The vital nature of the railways has transformed the way they are run. When the war started on February 24th, the system’s management triggered a secret plan worked out in advance for a national emergency. Female staff with families were evacuated abroad. Train drivers were recalled from retirement. Meanwhile a core management team packed suitcases for an as yet unclear period on the road. That central team has been in charge of strategy for the past 22 days, making decisions from aboard randomly chosen trains to avoid being hit by the Russians.

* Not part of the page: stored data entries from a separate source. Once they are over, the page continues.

/-- The flags of control word 2 are read back from the word PACK writes. -/
theorem flags_encodeCtrl2 {c : LogicalChunk} {units : Nat}
    (hflags : c.ctrl2.feature ≤ 1 ∧ c.ctrl2.negAnswer ≤ 1 ∧ c.ctrl2.freqSwitch ≤ 1) :
    featureField.get (encodeCtrl2 c units) = c.ctrl2.feature ∧
      negAnswerField.get (encodeCtrl2 c units) = c.ctrl2.negAnswer ∧
      freqSwitchField.get (encodeCtrl2 c units) = c.ctrl2.freqSwitch := by
  have hget := get_packCtrl2
    (v := ⟨BitVec.ofNat 8 units, c.ctrl2.feature, c.ctrl2.negAnswer, c.ctrl2.freqSwitch, 0⟩) hflags
  simp only [ctrl2Fields, List.forall_mem_cons] at hget
  obtain ⟨-, hfeature, hnegAnswer, hfreqSwitch, -⟩ := hget
  exact ⟨hfeature, hnegAnswer, hfreqSwitch⟩

/-- A data section has at least one byte, so its CRC is there exactly when it is (R274). -/
theorem isSome_encodeData (second : Option (Bytes4 × List Byte)) :
    (encodeData second).isSome = decide (0 < ((encodeData second).getD []).length) := by
  cases second with
  | none => rfl
  | some v =>
    by_cases hpos : 0 < v.2.length
    · simp [encodeData, hpos]
    · simp [encodeData, hpos]

/-- The length of what ENCODE writes (30_encoding.md R72; 46_frame_encoder.md R278). -/
theorem serializeFrame_sealedFrame_length (c : LogicalChunk) (key : Bytes16)
    (destinationC : Option Address) (second : Option (Bytes4 × List Byte)) :
    (serializeFrame (sealedFrame c key destinationC second)).length =
      frameLen c.destinationsB.length destinationC.isSome second.isSome
        ((encodeData second).getD []).length := by
  have hcrc : (sealedFrame c key destinationC second).crcData.isSome =
      decide (0 < ((encodeData second).getD []).length) :=
    Option.isSome_map.trans (isSome_encodeData second)
  have hctrl2 : (sealedFrame c key destinationC second).ctrl2.isSome = second.isSome :=
    Option.isSome_map
  rw [serializeFrame_length, RawFrame.headerBytes_length, hcrc, hctrl2, frameLen_eq_headerLen_add]
  rfl

/-- The frame PACK gives for a well-formed chunk. -/
abbrev writtenFrame (c : LogicalChunk) (key : Bytes16) : RawFrame :=
  sealedFrame c key c.destinationC (writtenSecond c key)

/-- A one-bit field counts what is there exactly when it is 1. -/
theorem count_beq_one {b : Byte} (h : b ≤ 1) : count (b == 1) = b.toNat := by
  obtain rfl | rfl := Machine.eq_zero_or_one_of_le h
  · rfl
  · rfl

section
variable {c : LogicalChunk} {key : Bytes16} (h : c.WellFormed key)
include h

/-- PACK of a well-formed chunk, with the second control word and the ciphertext it writes. -/
theorem LogicalChunk.WellFormed.packChunk_writtenSecond :
    CountsData c (writtenSecond c key) ∧
      packChunk c key = .ok (writtenFrame c key) := by
  obtain ⟨second, hsecond, hcounts⟩ := h.encodeSecondHeader_ok
  obtain rfl := eq_writtenSecond hsecond
  have hdestC := h.encodeDestinationC_eq
  obtain ⟨-, -, hcount, -, -, hend, -⟩ := h
  exact ⟨hcounts, packChunk_eq_ok.2 ⟨hcount, hend, c.destinationC, _, hdestC, hsecond, rfl⟩⟩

Operational decisions have mostly been delegated to station managers, who work with military police around the clock to ensure as safe a passage for staff and passengers as they can.

Petro Stetsuk, the controller at Kyiv’s central station, is but one of a number of war heroes keeping the railways running. The former head of Ukraine’s transport police and a 30-year veteran of the railways, 60-year-old Mr Stetsuk has been camped alongside the tracks for the past three weeks. It has been a constant battle, fought alongside a slimmed-down staff of 60 railway workers. They have repaired the station after it was damaged by a falling rocket; turned the station’s east vestibule into a soup kitchen, field hospital and psychological clinic; and put more than 2m frantic fellow Ukrainians on evacuation trains to the west. Passenger flows are now less than the highs of late February, when close to 80,000 flowed through the station daily. But the work continues to be taxing. “My main job is keeping my people calm so they can make good decisions,” Mr Stetsuk says. He laughed: “Plus, of course, finding the train drivers, the carriage assistants, preparing the trains, calling the end stations, and making sure people aren’t blown up en route.”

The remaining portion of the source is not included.